*** INFORMATION SUPPLIED Section Begins ***

-- ==== Sys2Proof/Laws/State.lean ====
section
/-! SUPPORT. One lemma for each field of State and each named update of Machine/Ops.lean. -/

namespace Sys2Proof.Machine

variable (s : State)

/-! ### raiseEncoder -/

@[simp] theorem raiseEncoder_config (e : OpError) : (raiseEncoder e s).config = s.config := rfl
@[simp] theorem raiseEncoder_cmd (e : OpError) : (raiseEncoder e s).cmd = s.cmd := rfl
@[simp] theorem raiseEncoder_txf (e : OpError) : (raiseEncoder e s).txf = s.txf := rfl
@[simp] theorem raiseEncoder_rxf (e : OpError) : (raiseEncoder e s).rxf = s.rxf := rfl
@[simp] theorem raiseEncoder_rxlen (e : OpError) : (raiseEncoder e s).rxlen = s.rxlen := rfl
@[simp] theorem raiseEncoder_encPhase (e : OpError) : (raiseEncoder e s).encPhase = .idle := rfl
@[simp] theorem raiseEncoder_decPhase (e : OpError) : (raiseEncoder e s).decPhase = s.decPhase := rfl
@[simp] theorem raiseEncoder_res (e : OpError) : (raiseEncoder e s).res = s.res := rfl
@[simp] theorem raiseEncoder_encOut (e : OpError) : (raiseEncoder e s).encOut = some (.error e) := rfl
@[simp] theorem raiseEncoder_decOut (e : OpError) : (raiseEncoder e s).decOut = s.decOut := rfl
@[simp] theorem raiseEncoder_attached (e : OpError) : (raiseEncoder e s).attached = s.attached := rfl
@[simp] theorem raiseEncoder_txStream (e : OpError) : (raiseEncoder e s).txStream = s.txStream := rfl
@[simp] theorem raiseEncoder_rxTaken (e : OpError) : (raiseEncoder e s).rxTaken = s.rxTaken := rfl
@[simp] theorem raiseEncoder_calls (e : OpError) : (raiseEncoder e s).calls = s.calls := rfl
@[simp] theorem raiseEncoder_writeAnswers (e : OpError) : (raiseEncoder e s).writeAnswers = s.writeAnswers := rfl
@[simp] theorem raiseEncoder_readAnswers (e : OpError) : (raiseEncoder e s).readAnswers = s.readAnswers := rfl
@[simp] theorem raiseEncoder_inputs (e : OpError) : (raiseEncoder e s).inputs = s.inputs := rfl

/-! ### raiseDecoder -/

@[simp] theorem raiseDecoder_config (e : OpError) : (raiseDecoder e s).config = s.config := rfl
@[simp] theorem raiseDecoder_cmd (e : OpError) : (raiseDecoder e s).cmd = s.cmd := rfl
@[simp] theorem raiseDecoder_txf (e : OpError) : (raiseDecoder e s).txf = s.txf := rfl
@[simp] theorem raiseDecoder_rxf (e : OpError) : (raiseDecoder e s).rxf = s.rxf := rfl
@[simp] theorem raiseDecoder_rxlen (e : OpError) : (raiseDecoder e s).rxlen = s.rxlen := rfl
@[simp] theorem raiseDecoder_encPhase (e : OpError) : (raiseDecoder e s).encPhase = s.encPhase := rfl
@[simp] theorem raiseDecoder_decPhase (e : OpError) : (raiseDecoder e s).decPhase = .rejected := rfl
@[simp] theorem raiseDecoder_res (e : OpError) : (raiseDecoder e s).res = s.res := rfl
@[simp] theorem raiseDecoder_encOut (e : OpError) : (raiseDecoder e s).encOut = s.encOut := rfl
@[simp] theorem raiseDecoder_decOut (e : OpError) : (raiseDecoder e s).decOut = some (.error e) := rfl
@[simp] theorem raiseDecoder_attached (e : OpError) : (raiseDecoder e s).attached = s.attached := rfl
@[simp] theorem raiseDecoder_txStream (e : OpError) : (raiseDecoder e s).txStream = s.txStream := rfl
@[simp] theorem raiseDecoder_rxTaken (e : OpError) : (raiseDecoder e s).rxTaken = s.rxTaken := rfl
@[simp] theorem raiseDecoder_calls (e : OpError) : (raiseDecoder e s).calls = s.calls := rfl
@[simp] theorem raiseDecoder_writeAnswers (e : OpError) : (raiseDecoder e s).writeAnswers = s.writeAnswers := rfl
@[simp] theorem raiseDecoder_readAnswers (e : OpError) : (raiseDecoder e s).readAnswers = s.readAnswers := rfl
@[simp] theorem raiseDecoder_inputs (e : OpError) : (raiseDecoder e s).inputs = s.inputs := rfl

/-! ### returnEncoder -/

@[simp] theorem returnEncoder_config (f : Bytes) : (returnEncoder f s).config = s.config := rfl
@[simp] theorem returnEncoder_cmd (f : Bytes) : (returnEncoder f s).cmd = s.cmd := rfl
@[simp] theorem returnEncoder_txf (f : Bytes) : (returnEncoder f s).txf = s.txf := rfl
@[simp] theorem returnEncoder_rxf (f : Bytes) : (returnEncoder f s).rxf = s.rxf := rfl
@[simp] theorem returnEncoder_rxlen (f : Bytes) : (returnEncoder f s).rxlen = s.rxlen := rfl
@[simp] theorem returnEncoder_encPhase (f : Bytes) : (returnEncoder f s).encPhase = .idle := rfl
@[simp] theorem returnEncoder_decPhase (f : Bytes) : (returnEncoder f s).decPhase = s.decPhase := rfl
@[simp] theorem returnEncoder_res (f : Bytes) : (returnEncoder f s).res = s.res := rfl
@[simp] theorem returnEncoder_encOut (f : Bytes) : (returnEncoder f s).encOut = some (.ok f) := rfl
@[simp] theorem returnEncoder_decOut (f : Bytes) : (returnEncoder f s).decOut = s.decOut := rfl
@[simp] theorem returnEncoder_attached (f : Bytes) : (returnEncoder f s).attached = s.attached := rfl
@[simp] theorem returnEncoder_txStream (f : Bytes) : (returnEncoder f s).txStream = s.txStream := rfl
@[simp] theorem returnEncoder_rxTaken (f : Bytes) : (returnEncoder f s).rxTaken = s.rxTaken := rfl
@[simp] theorem returnEncoder_calls (f : Bytes) : (returnEncoder f s).calls = s.calls := rfl
@[simp] theorem returnEncoder_writeAnswers (f : Bytes) : (returnEncoder f s).writeAnswers = s.writeAnswers := rfl
@[simp] theorem returnEncoder_readAnswers (f : Bytes) : (returnEncoder f s).readAnswers = s.readAnswers := rfl
@[simp] theorem returnEncoder_inputs (f : Bytes) : (returnEncoder f s).inputs = s.inputs := rfl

*** INFORMATION SUPPLIED Section Ends ***

Each line of the records should be transcribed without change.

YOUR RESPONSE —
-- ==== Sys2Proof/Laws/State.lean ====
section
/-! SUPPORT. One lemma for each field of State and each named update of Machine/Ops.lean. -/

namespace Sys2Proof.Machine

variable (s : State)

/-! ### raiseEncoder -/

@[simp] theorem raiseEncoder_config (e : OpError) : (raiseEncoder e s).config = s.config := rfl
@[simp] theorem raiseEncoder_cmd (e : OpError) : (raiseEncoder e s).cmd = s.cmd := rfl
@[simp] theorem raiseEncoder_txf (e : OpError) : (raiseEncoder e s).txf = s.txf := rfl
@[simp] theorem raiseEncoder_rxf (e : OpError) : (raiseEncoder e s).rxf = s.rxf := rfl
@[simp] theorem raiseEncoder_rxlen (e : OpError) : (raiseEncoder e s).rxlen = s.rxlen := rfl
@[simp] theorem raiseEncoder_encPhase (e : OpError) : (raiseEncoder e s).encPhase = .idle := rfl
@[simp] theorem raiseEncoder_decPhase (e : OpError) : (raiseEncoder e s).decPhase = s.decPhase := rfl
@[simp] theorem raiseEncoder_res (e : OpError) : (raiseEncoder e s).res = s.res := rfl
@[simp] theorem raiseEncoder_encOut (e : OpError) : (raiseEncoder e s).encOut = some (.error e) := rfl
@[simp] theorem raiseEncoder_decOut (e : OpError) : (raiseEncoder e s).decOut = s.decOut := rfl
@[simp] theorem raiseEncoder_attached (e : OpError) : (raiseEncoder e s).attached = s.attached := rfl
@[simp] theorem raiseEncoder_txStream (e : OpError) : (raiseEncoder e s).txStream = s.txStream := rfl
@[simp] theorem raiseEncoder_rxTaken (e : OpError) : (raiseEncoder e s).rxTaken = s.rxTaken := rfl
@[simp] theorem raiseEncoder_calls (e : OpError) : (raiseEncoder e s).calls = s.calls := rfl
@[simp] theorem raiseEncoder_writeAnswers (e : OpError) : (raiseEncoder e s).writeAnswers = s.writeAnswers := rfl
@[simp] theorem raiseEncoder_readAnswers (e : OpError) : (raiseEncoder e s).readAnswers = s.readAnswers := rfl
@[simp] theorem raiseEncoder_inputs (e : OpError) : (raiseEncoder e s).inputs = s.inputs := rfl

/-! ### raiseDecoder -/

@[simp] theorem raiseDecoder_config (e : OpError) : (raiseDecoder e s).config = s.config := rfl
@[simp] theorem raiseDecoder_cmd (e : OpError) : (raiseDecoder e s).cmd = s.cmd := rfl
@[simp] theorem raiseDecoder_txf (e : OpError) : (raiseDecoder e s).txf = s.txf := rfl
@[simp] theorem raiseDecoder_rxf (e : OpError) : (raiseDecoder e s).rxf = s.rxf := rfl
@[simp] theorem raiseDecoder_rxlen (e : OpError) : (raiseDecoder e s).rxlen = s.rxlen := rfl
@[simp] theorem raiseDecoder_encPhase (e : OpError) : (raiseDecoder e s).encPhase = s.encPhase := rfl
@[simp] theorem raiseDecoder_decPhase (e : OpError) : (raiseDecoder e s).decPhase = .rejected := rfl
@[simp] theorem raiseDecoder_res (e : OpError) : (raiseDecoder e s).res = s.res := rfl
@[simp] theorem raiseDecoder_encOut (e : OpError) : (raiseDecoder e s).encOut = s.encOut := rfl
@[simp] theorem raiseDecoder_decOut (e : OpError) : (raiseDecoder e s).decOut = some (.error e) := rfl
@[simp] theorem raiseDecoder_attached (e : OpError) : (raiseDecoder e s).attached = s.attached := rfl
@[simp] theorem raiseDecoder_txStream (e : OpError) : (raiseDecoder e s).txStream = s.txStream := rfl
@[simp] theorem raiseDecoder_rxTaken (e : OpError) : (raiseDecoder e s).rxTaken = s.rxTaken := rfl
@[simp] theorem raiseDecoder_calls (e : OpError) : (raiseDecoder e s).calls = s.calls := rfl
@[simp] theorem raiseDecoder_writeAnswers (e : OpError) : (raiseDecoder e s).writeAnswers = s.writeAnswers := rfl
@[simp] theorem raiseDecoder_readAnswers (e : OpError) : (raiseDecoder e s).readAnswers = s.readAnswers := rfl
@[simp] theorem raiseDecoder_inputs (e : OpError) : (raiseDecoder e s).inputs = s.inputs := rfl

/-! ### returnEncoder -/

@[simp] theorem returnEncoder_config (f : Bytes) : (returnEncoder f s).config = s.config := rfl
@[simp] theorem returnEncoder_cmd (f : Bytes) : (returnEncoder f s).cmd = s.cmd := rfl
@[simp] theorem returnEncoder_txf (f : Bytes) : (returnEncoder f s).txf = s.txf := rfl
@[simp] theorem returnEncoder_rxf (f : Bytes) : (returnEncoder f s).rxf = s.rxf := rfl
@[simp] theorem returnEncoder_rxlen (f : Bytes) : (returnEncoder f s).rxlen = s.rxlen := rfl
@[simp] theorem returnEncoder_encPhase (f : Bytes) : (returnEncoder f s).encPhase = .idle := rfl
@[simp] theorem returnEncoder_decPhase (f : Bytes) : (returnEncoder f s).decPhase = s.decPhase := rfl
@[simp] theorem returnEncoder_res (f : Bytes) : (returnEncoder f s).res = s.res := rfl
@[simp] theorem returnEncoder_encOut (f : Bytes) : (returnEncoder f s).encOut = some (.ok f) := rfl
@[simp] theorem returnEncoder_decOut (f : Bytes) : (returnEncoder f s).decOut = s.decOut := rfl
@[simp] theorem returnEncoder_attached (f : Bytes) : (returnEncoder f s).attached = s.attached := rfl
@[simp] theorem returnEncoder_txStream (f : Bytes) : (returnEncoder f s).txStream = s.txStream := rfl
@[simp] theorem returnEncoder_rxTaken (f : Bytes) : (returnEncoder f s).rxTaken = s.rxTaken := rfl
@[simp] theorem returnEncoder_calls (f : Bytes) : (returnEncoder f s).calls = s.calls := rfl
@[simp] theorem returnEncoder_writeAnswers (f : Bytes) : (returnEncoder f s).writeAnswers = s.writeAnswers := rfl
@[simp] theorem returnEncoder_readAnswers (f : Bytes) : (returnEncoder f s).readAnswers = s.readAnswers := rfl
@[simp] theorem returnEncoder_inputs (f : Bytes) : (returnEncoder f s).inputs = s.inputs := rfl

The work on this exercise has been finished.